= Emmanuel Ngobese =

South African footballer

Emmanuel Asanda "Scara" Ngobese (3 June 1980 – 11 May 2010) was a South African soccer player who last played as a midfielder for Kaizer Chiefs FC in the Premier Soccer League. He was born in Katlehong, Gauteng and died in Johannesburg.

Ngobese was affectionately known to his supporters as "Scara" or "The Black Jesus" . He was managed by Edgar O.

==Career==
He started off at Kaizer Chiefs' development team (1994-1998), and then played for United FC, Thanda Royal Zulu, Kaizer Chiefs, Zulu Royals, Tembisa Classic, Hellenic and Moroka Swallows during his career. It was at Kaizer Chiefs where he was at his prime from 2003 to 2005. Their last league game in the 2004/2005 PSL season where they lifted the league cup will always be remembered as his last best game of his whole career. His career took a downfall when the late Ted Dumitru left the team after he had been his coach and winning the Premier league twice accompanied by a few domestic trophies with him in the past 2 years.

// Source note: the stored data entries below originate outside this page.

-- ==== Sys2Proof/Laws/State.lean ====
section
/-! SUPPORT. One lemma per field per named update of the state, each true by unfolding, so that no later proof unfolds an
update. -/

namespace Sys2Proof.Machine

/-! ### `State.setStatus` -/

@[simp] theorem State.setStatus_buf (s : State) (st : Status) : (s.setStatus st).buf = s.buf := rfl
@[simp] theorem State.setStatus_length (s : State) (st : Status) : (s.setStatus st).length = s.length := rfl
@[simp] theorem State.setStatus_sending (s : State) (st : Status) : (s.setStatus st).sending = s.sending := rfl
@[simp] theorem State.setStatus_cursor (s : State) (st : Status) : (s.setStatus st).cursor = s.cursor := rfl
@[simp] theorem State.setStatus_ok (s : State) (st : Status) : (s.setStatus st).ok = s.ok := rfl
@[simp] theorem State.setStatus_conv (s : State) (st : Status) : (s.setStatus st).conv = s.conv := rfl
@[simp] theorem State.setStatus_encTruth (s : State) (st : Status) : (s.setStatus st).encTruth = s.encTruth := rfl
@[simp] theorem State.setStatus_encLuten (s : State) (st : Status) : (s.setStatus st).encLuten = s.encLuten := rfl
@[simp] theorem State.setStatus_encPeren (s : State) (st : Status) : (s.setStatus st).encPeren = s.encPeren := rfl
@[simp] theorem State.setStatus_txEn (s : State) (st : Status) : (s.setStatus st).txEn = s.txEn := rfl
@[simp] theorem State.setStatus_txIe (s : State) (st : Status) : (s.setStatus st).txIe = s.txIe := rfl
@[simp] theorem State.setStatus_bitRate (s : State) (st : Status) : (s.setStatus st).bitRate = s.bitRate := rfl
@[simp] theorem State.setStatus_txq (s : State) (st : Status) : (s.setStatus st).txq = s.txq := rfl
@[simp] theorem State.setStatus_line (s : State) (st : Status) : (s.setStatus st).line = s.line := rfl
@[simp] theorem State.setStatus_txLog (s : State) (st : Status) : (s.setStatus st).txLog = s.txLog := rfl
@[simp] theorem State.setStatus_idleTicks (s : State) (st : Status) : (s.setStatus st).idleTicks = s.idleTicks := rfl
@[simp] theorem State.setStatus_status (s : State) (st : Status) : (s.setStatus st).status = st := rfl
@[simp] theorem State.setStatus_pc (s : State) (st : Status) : (s.setStatus st).pc = s.pc := rfl
@[simp] theorem State.setStatus_stream (s : State) (st : Status) : (s.setStatus st).stream = s.stream := rfl
@[simp] theorem State.setStatus_mode (s : State) (st : Status) : (s.setStatus st).mode = s.mode := rfl
@[simp] theorem State.setStatus_turn (s : State) (st : Status) : (s.setStatus st).turn = s.turn := rfl

/-! ### `State.advance` -/

@[simp] theorem State.advance_buf (s : State) (n : Nat) : (s.advance n).buf = s.buf := rfl
@[simp] theorem State.advance_length (s : State) (n : Nat) : (s.advance n).length = s.length := rfl
@[simp] theorem State.advance_sending (s : State) (n : Nat) : (s.advance n).sending = s.sending := rfl
@[simp] theorem State.advance_cursor (s : State) (n : Nat) : (s.advance n).cursor = s.cursor := rfl
@[simp] theorem State.advance_ok (s : State) (n : Nat) : (s.advance n).ok = s.ok := rfl
@[simp] theorem State.advance_conv (s : State) (n : Nat) : (s.advance n).conv = s.conv := rfl
@[simp] theorem State.advance_encTruth (s : State) (n : Nat) : (s.advance n).encTruth = s.encTruth := rfl
@[simp] theorem State.advance_encLuten (s : State) (n : Nat) : (s.advance n).encLuten = s.encLuten := rfl
@[simp] theorem State.advance_encPeren (s : State) (n : Nat) : (s.advance n).encPeren = s.encPeren := rfl
@[simp] theorem State.advance_txEn (s : State) (n : Nat) : (s.advance n).txEn = s.txEn := rfl
@[simp] theorem State.advance_txIe (s : State) (n : Nat) : (s.advance n).txIe = s.txIe := rfl
@[simp] theorem State.advance_bitRate (s : State) (n : Nat) : (s.advance n).bitRate = s.bitRate := rfl
@[simp] theorem State.advance_txq (s : State) (n : Nat) : (s.advance n).txq = s.txq := rfl
@[simp] theorem State.advance_line (s : State) (n : Nat) : (s.advance n).line = s.line := rfl
@[simp] theorem State.advance_txLog (s : State) (n : Nat) : (s.advance n).txLog = s.txLog := rfl
@[simp] theorem State.advance_idleTicks (s : State) (n : Nat) : (s.advance n).idleTicks = s.idleTicks := rfl
@[simp] theorem State.advance_status (s : State) (n : Nat) : (s.advance n).status = s.status := rfl
@[simp] theorem State.advance_pc (s : State) (n : Nat) : (s.advance n).pc = s.pc + n := rfl
@[simp] theorem State.advance_stream (s : State) (n : Nat) : (s.advance n).stream = s.stream := rfl
@[simp] theorem State.advance_mode (s : State) (n : Nat) : (s.advance n).mode = s.mode := rfl
@[simp] theorem State.advance_turn (s : State) (n : Nat) : (s.advance n).turn = s.turn := rfl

After Dumitru's departure, Chiefs hired the German coach Ernst Middendorp who sidelined Ngobese for the whole season, alleging he was confusing professional soccer for street football. By the time Middendorp left the team at the end of the season, Ngobese was completely out of form. The German international relieved Ngobese of his contract duties and was signed by Thanda Royal Zulu where he never played any significant games, and it is here that he was diagnosed with tuberculosis and was forced to hang his boots until he met his demise a few years later.

==Death==
Ngobese died on 11 May 2010 of HIV related illnesses, after having suffered from the disease since 2008. This was exactly a month before the start of the historical South African version of the FIFA World Cup on June 11 of 2010. An event he would've partaken in if it weren't for his sudden ailment, forced retirement and untimely death.

==Pop culture==
South African rapper Kwesta paid homage to Scara by appearing on his "Spirit" music video wearing a shirt with Ngobese's name and his Kaizer Chiefs jersey number (11) printed on it. The music video premiered on SABC 1 on 30 December 2017 and features American recording artist, Wale. DJ Fanatic, Reason and Kwesta made a song called "Number 11" (which is the kit number he used for most of his soccer career) to pay homage to the dribbling wizard.